### Work to be completed
What do the lines from the top of the data through the line with "queue (tick, channel, request;" say? Quote them exactly and include both ends.

___ Input data ___

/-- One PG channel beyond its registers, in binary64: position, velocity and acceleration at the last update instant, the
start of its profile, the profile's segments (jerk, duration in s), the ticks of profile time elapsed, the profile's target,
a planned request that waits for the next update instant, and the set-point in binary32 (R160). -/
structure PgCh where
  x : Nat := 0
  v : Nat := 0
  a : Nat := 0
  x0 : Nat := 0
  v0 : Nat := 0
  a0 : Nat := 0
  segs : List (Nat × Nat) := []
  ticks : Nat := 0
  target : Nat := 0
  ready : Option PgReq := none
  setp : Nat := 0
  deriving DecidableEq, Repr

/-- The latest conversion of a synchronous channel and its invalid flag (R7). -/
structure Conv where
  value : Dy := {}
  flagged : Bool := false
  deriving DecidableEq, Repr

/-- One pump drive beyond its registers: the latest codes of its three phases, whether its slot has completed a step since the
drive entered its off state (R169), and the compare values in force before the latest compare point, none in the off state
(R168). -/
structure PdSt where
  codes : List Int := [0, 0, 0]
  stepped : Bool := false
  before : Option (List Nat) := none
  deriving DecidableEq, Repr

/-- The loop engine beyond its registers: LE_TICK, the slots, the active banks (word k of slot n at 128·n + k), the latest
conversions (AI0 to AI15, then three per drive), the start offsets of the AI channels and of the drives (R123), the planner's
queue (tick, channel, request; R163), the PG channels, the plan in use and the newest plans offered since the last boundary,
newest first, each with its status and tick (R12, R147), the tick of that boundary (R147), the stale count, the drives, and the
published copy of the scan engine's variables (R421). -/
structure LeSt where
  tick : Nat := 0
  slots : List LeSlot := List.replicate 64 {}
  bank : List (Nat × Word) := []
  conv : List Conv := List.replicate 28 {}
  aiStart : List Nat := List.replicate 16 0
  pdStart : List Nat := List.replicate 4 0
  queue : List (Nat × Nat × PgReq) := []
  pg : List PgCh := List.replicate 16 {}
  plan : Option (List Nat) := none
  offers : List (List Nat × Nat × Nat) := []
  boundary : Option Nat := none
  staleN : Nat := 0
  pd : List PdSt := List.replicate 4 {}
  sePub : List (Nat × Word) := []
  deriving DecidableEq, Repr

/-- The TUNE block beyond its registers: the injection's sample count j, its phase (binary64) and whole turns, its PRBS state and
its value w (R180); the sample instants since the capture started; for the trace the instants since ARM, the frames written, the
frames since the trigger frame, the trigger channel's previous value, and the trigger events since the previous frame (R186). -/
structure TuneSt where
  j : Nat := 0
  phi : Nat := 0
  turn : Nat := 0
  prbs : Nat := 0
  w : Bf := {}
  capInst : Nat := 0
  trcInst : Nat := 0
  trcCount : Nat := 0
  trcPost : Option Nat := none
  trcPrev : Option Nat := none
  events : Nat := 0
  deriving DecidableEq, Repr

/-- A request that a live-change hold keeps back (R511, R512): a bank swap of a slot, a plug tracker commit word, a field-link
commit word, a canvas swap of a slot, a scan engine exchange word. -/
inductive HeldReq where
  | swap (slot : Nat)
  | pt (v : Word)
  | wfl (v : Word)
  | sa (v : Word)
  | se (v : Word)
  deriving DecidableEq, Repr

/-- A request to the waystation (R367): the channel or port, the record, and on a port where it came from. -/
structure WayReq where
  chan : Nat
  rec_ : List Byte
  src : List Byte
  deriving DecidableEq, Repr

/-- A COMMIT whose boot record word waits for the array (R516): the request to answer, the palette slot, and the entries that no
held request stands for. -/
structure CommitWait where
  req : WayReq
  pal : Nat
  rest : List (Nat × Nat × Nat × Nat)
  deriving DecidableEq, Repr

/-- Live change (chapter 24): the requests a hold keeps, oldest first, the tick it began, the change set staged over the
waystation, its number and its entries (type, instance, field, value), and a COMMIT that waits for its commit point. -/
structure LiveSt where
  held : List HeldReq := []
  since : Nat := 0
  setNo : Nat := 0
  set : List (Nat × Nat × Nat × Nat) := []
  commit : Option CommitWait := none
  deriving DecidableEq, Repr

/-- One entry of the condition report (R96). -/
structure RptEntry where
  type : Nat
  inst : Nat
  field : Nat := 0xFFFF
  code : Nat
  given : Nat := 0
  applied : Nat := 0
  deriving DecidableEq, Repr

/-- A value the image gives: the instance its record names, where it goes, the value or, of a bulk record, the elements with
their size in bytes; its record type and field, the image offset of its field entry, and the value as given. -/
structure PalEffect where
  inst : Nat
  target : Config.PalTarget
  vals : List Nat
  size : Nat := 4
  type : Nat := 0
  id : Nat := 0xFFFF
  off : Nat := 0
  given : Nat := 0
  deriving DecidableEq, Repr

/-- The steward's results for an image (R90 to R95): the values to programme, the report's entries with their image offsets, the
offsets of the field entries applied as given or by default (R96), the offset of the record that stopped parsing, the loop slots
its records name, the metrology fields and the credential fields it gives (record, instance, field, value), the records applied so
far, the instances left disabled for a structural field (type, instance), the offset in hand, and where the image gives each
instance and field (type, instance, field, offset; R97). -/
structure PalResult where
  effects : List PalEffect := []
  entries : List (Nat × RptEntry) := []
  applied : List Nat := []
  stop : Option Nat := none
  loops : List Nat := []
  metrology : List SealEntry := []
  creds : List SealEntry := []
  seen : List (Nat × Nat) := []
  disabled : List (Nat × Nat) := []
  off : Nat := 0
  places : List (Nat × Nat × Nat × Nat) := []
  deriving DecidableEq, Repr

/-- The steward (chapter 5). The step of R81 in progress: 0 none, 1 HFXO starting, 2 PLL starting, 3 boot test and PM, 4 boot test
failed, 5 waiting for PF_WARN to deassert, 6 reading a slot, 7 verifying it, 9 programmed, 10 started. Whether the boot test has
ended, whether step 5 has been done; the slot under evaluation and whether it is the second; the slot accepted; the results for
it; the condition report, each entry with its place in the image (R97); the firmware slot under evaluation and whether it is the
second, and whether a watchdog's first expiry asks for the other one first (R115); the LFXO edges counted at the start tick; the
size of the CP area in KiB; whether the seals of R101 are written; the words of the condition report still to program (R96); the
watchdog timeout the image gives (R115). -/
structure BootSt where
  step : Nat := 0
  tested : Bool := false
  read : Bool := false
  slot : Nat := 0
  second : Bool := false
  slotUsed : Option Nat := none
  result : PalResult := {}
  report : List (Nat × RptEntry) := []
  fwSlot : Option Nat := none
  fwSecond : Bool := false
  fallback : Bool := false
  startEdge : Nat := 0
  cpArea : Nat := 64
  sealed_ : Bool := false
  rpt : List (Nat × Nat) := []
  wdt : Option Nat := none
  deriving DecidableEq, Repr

___

### Solution to the exercise
/-- One PG channel beyond its registers, in binary64: position, velocity and acceleration at the last update instant, the
start of its profile, the profile's segments (jerk, duration in s), the ticks of profile time elapsed, the profile's target,
a planned request that waits for the next update instant, and the set-point in binary32 (R160). -/
structure PgCh where
  x : Nat := 0
  v : Nat := 0
  a : Nat := 0
  x0 : Nat := 0
  v0 : Nat := 0
  a0 : Nat := 0
  segs : List (Nat × Nat) := []
  ticks : Nat := 0
  target : Nat := 0
  ready : Option PgReq := none
  setp : Nat := 0
  deriving DecidableEq, Repr

/-- The latest conversion of a synchronous channel and its invalid flag (R7). -/
structure Conv where
  value : Dy := {}
  flagged : Bool := false
  deriving DecidableEq, Repr

/-- One pump drive beyond its registers: the latest codes of its three phases, whether its slot has completed a step since the
drive entered its off state (R169), and the compare values in force before the latest compare point, none in the off state
(R168). -/
structure PdSt where
  codes : List Int := [0, 0, 0]
  stepped : Bool := false
  before : Option (List Nat) := none
  deriving DecidableEq, Repr

/-- The loop engine beyond its registers: LE_TICK, the slots, the active banks (word k of slot n at 128·n + k), the latest
conversions (AI0 to AI15, then three per drive), the start offsets of the AI channels and of the drives (R123), the planner's
queue (tick, channel, request; R163), the PG channels, the plan in use and the newest plans offered since the last boundary,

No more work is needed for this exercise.